Exercise => From the line containing "match step s with" to the last line of the records, reproduce every line exactly and print nothing else.
* * * * * * * * *
-- ==== Sys2Proof/Tests/Slice0.lean ====
section
/-! SUPPORT. The model's own tests. Expected values come from 95_test_vectors.md or by hand from the rules named. The
second half gives, for each statement with hypotheses, a concrete state and operands that meet them together. -/

namespace Sys2Proof.Tests

open Sys2Proof.Machine

/-! ### Well-formedness: each check refuses a term that breaks it -/

theorem test_init_addr7_fits : ¬(Instr.init 128).WellFormed := by decide
theorem test_setfreq_hz_fits : ¬(Instr.setfreq 65536).WellFormed := by decide
theorem test_setduty_frac_fits : ¬(Instr.setduty 0 131072 false).WellFormed := by decide
theorem test_cfgmotor_fields_fit :
    ¬(Instr.cfgmotor 16 1 2 200).WellFormed ∧ ¬(Instr.cfgmotor 0 8 2 200).WellFormed ∧
    ¬(Instr.cfgmotor 0 1 8 200).WellFormed ∧ ¬(Instr.cfgmotor 0 1 2 65536).WellFormed := by decide
theorem test_selstyle_fields_fit :
    ¬(Instr.selstyle 16 .full 0).WellFormed ∧ ¬(Instr.selstyle 0 .micro 256).WellFormed := by decide
theorem test_nextstep_unit_fits : ¬(Instr.nextstep 16 .forward).WellFormed := by decide
theorem test_setpf_fields_fit : ¬(Instr.setpf 16 0).WellFormed ∧ ¬(Instr.setpf 0 131072).WellFormed := by decide
theorem test_dispose_unit_fits : ¬(Instr.dispose 16).WellFormed := by decide
theorem test_setspeed_fields_fit : ¬(Instr.setspeed 16 1).WellFormed ∧ ¬(Instr.setspeed 0 65536).WellFormed := by decide
theorem test_stepfor_fields_fit :
    ¬(Instr.stepfor 16 .forward false 1).WellFormed ∧ ¬(Instr.stepfor 0 .forward false 4294967296).WellFormed := by decide
theorem test_cancel_unit_fits : ¬(Instr.cancel 16).WellFormed := by decide
theorem test_stop_unit_fits : ¬(Instr.stop 16).WellFormed := by decide
theorem test_setpolicy_unit_fits : ¬(Instr.setpolicy 16 true).WellFormed := by decide
theorem test_rdstat_fields_fit : ¬(Instr.rdstat 16 0).WellFormed ∧ ¬(Instr.rdstat 0 256).WellFormed := by decide

/-! ### Decoding: the words of 95_test_vectors.md section 2.1, every constructor -/

theorem test_decode_init : decode 0x0000000000600001 = .ok (.init 0x60) := by decide
theorem test_decode_setfreq : decode 0x0000000000C80002 = .ok (.setfreq 200) := by decide
theorem test_decode_acq : decode 0x0000000000003003 = .ok (.acq 3) := by decide
theorem test_decode_rel : decode 0x0000000000003004 = .ok (.rel 3) := by decide
theorem test_decode_setduty :
    decode 0x0000800000003005 = .ok (.setduty 3 32768 false) ∧
    decode 0x000100000001F005 = .ok (.setduty 15 65536 true) := by decide
theorem test_decode_disable : decode 0x0000000000003006 = .ok (.disable 3) := by decide
theorem test_decode_enable : decode 0x0000000000003007 = .ok (.enable 3) := by decide
theorem test_decode_cfgmotor :
    decode 0x0000002100C80010 = .ok (.cfgmotor 0 1 2 200) ∧
    decode 0x0000004300300110 = .ok (.cfgmotor 1 3 4 48) := by decide
theorem test_decode_selstyle :
    decode 0x0000002000030011 = .ok (.selstyle 0 .micro 32) ∧
    decode 0x0000000000010111 = .ok (.selstyle 1 .half 0) ∧
    decode 0x0000000000020011 = .ok (.selstyle 0 .wave 0) ∧
    decode 0x0000000800000011 = .ok (.selstyle 0 .full 8) := by decide
theorem test_decode_nextstep : decode 0x0000000000010112 = .ok (.nextstep 1 .backward) := by decide
theorem test_decode_setpf : decode 0x0000C00000000013 = .ok (.setpf 0 49152) := by decide
theorem test_decode_dispose :
    decode 0x0000000000000114 = .ok (.dispose 1) ∧ decode 0x0000000000000F14 = .ok (.dispose 15) := by decide
theorem test_decode_setspeed : decode 0x0000000000780020 = .ok (.setspeed 0 120) := by decide
theorem test_decode_stepfor :
    decode 0x000003E800010021 = .ok (.stepfor 0 .backward false 1000) ∧
    decode 0x0000000000020121 = .ok (.stepfor 1 .forward true 0) := by decide
theorem test_decode_cancel : decode 0x0000000000000022 = .ok (.cancel 0) := by decide
theorem test_decode_stop : decode 0x0000000000000123 = .ok (.stop 1) := by decide
theorem test_decode_setpolicy :
    decode 0x0000000000010024 = .ok (.setpolicy 0 true) ∧ decode 0x0000000000000024 = .ok (.setpolicy 0 false) := by
  decide
theorem test_decode_rdstat :
    decode 0x0000000000100130 = .ok (.rdstat 1 0x10) ∧ decode 0x00000000004F0030 = .ok (.rdstat 0 0x4F) := by decide

theorem test_undefined_opcodes :
    decode 0x00 = .error (.undefinedOpcode 0) ∧ decode 0x08 = .error (.undefinedOpcode 8) ∧
    decode 0x31 = .error (.undefinedOpcode 0x31) ∧ decode 0xFF = .error (.undefinedOpcode 0xFF) := by decide
theorem test_reserved_bits :
    decode 0x0000000000E00001 = .error (.reservedBits .fa) ∧ decode 0x0000000000003103 = .error (.reservedBits .fc) ∧
    decode 0x0000000000040021 = .error (.reservedBits .fr) ∧ decode 0x0002000000003005 = .error (.reservedBits .fd) ∧
    decode 0x0000008000C80010 = .error (.reservedBits .fm) ∧ decode 0x0000000800C80010 = .error (.reservedBits .fm) := by
  decide
theorem test_encode_setduty : encode (.setduty 15 65536 true) = 0x000100000001F005 := by decide
theorem test_word_bytes : wordBytes 0x0000002100C80010 = [0x10, 0x00, 0xC8, 0x00, 0x21, 0x00, 0x00, 0x00] := by decide
theorem test_table_word : decodeTableWord 64 0x0000000000600001 = some (.init 0x60) := by decide

/-! ### Small states: a settle wait of one tick (TIMER_HZ 2000, R15) -/

/-- The instance of the tests. -/
def cfg : Config := { Config.standard with timerHz := 2000 }

/-- The block after INIT 0x60, with an empty trace. -/
def ready : State :=
  { State.resetWith cfg with initialized := true, busAddr := 0x60, prescale := 30, freqActual := 197 }

/-- Channel ch acquired by the host. -/
def hostOf (ch : ChannelId) : State := ready.setOwner ch .host

/-- Unit 0 bound to ports 1 and 2 with SPR 200 and style FULL, TPS 5. -/
def motor : State :=
  (ready.setOwners (bindingChannels cfg.portMap 1 2) (.unit 0)).setUnit 0
    { UnitState.reset with bound := true, portA := 1, portB := 2, spr := 200, ready := true, tps := 5 }

/-- Unit 0 in a continuous run, its next step due. -/
def due : State := motor.setUnit 0 { motor.unit 0 with run := .running, cont := true, phase := .spin }

/-- A state with its agents' order and the bus answers. -/
def arranged (s : State) (sched : List Choice) (answers : List Answer) : State :=
  { s with sched := sched, answers := answers }

/-- The port alone, for n steps, with these answers. -/
def portOnly (s : State) (n : Nat) (answers : List Answer) : State := arranged s (List.replicate n .port) answers

/-- The state a command leaves. -/
def after (i : Instr) (s : State) : State :=
  match exec i s with
  | .next t => t
  | .fault _ => s
  | .refused _ => s

theorem exec_after (i : Instr) (s : State) : exec i s = .next (after i s) := by
  obtain ⟨t, h⟩ := exec_next i s
  unfold after; rw [h]

/-- The state one step leaves. -/
def stepped (s : State) : State :=
  match step s with
  | .next t => t
  | .fault _ => s
  | .refused _ => s

/-- The register and the bytes of each write of the trace. -/
def writes (s : State) : List (Byte × List Byte) :=
  s.trace.filterMap fun t => match t.op with
    | .write _ reg data => some (reg, data)
    | .generalCall _ => none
* * * * * * * * *
Answer box =>
  match step s with
  | .next t => t
  | .fault _ => s
  | .refused _ => s

/-- The register and the bytes of each write of the trace. -/
def writes (s : State) : List (Byte × List Byte) :=
  s.trace.filterMap fun t => match t.op with
    | .write _ reg data => some (reg, data)
    | .generalCall _ => none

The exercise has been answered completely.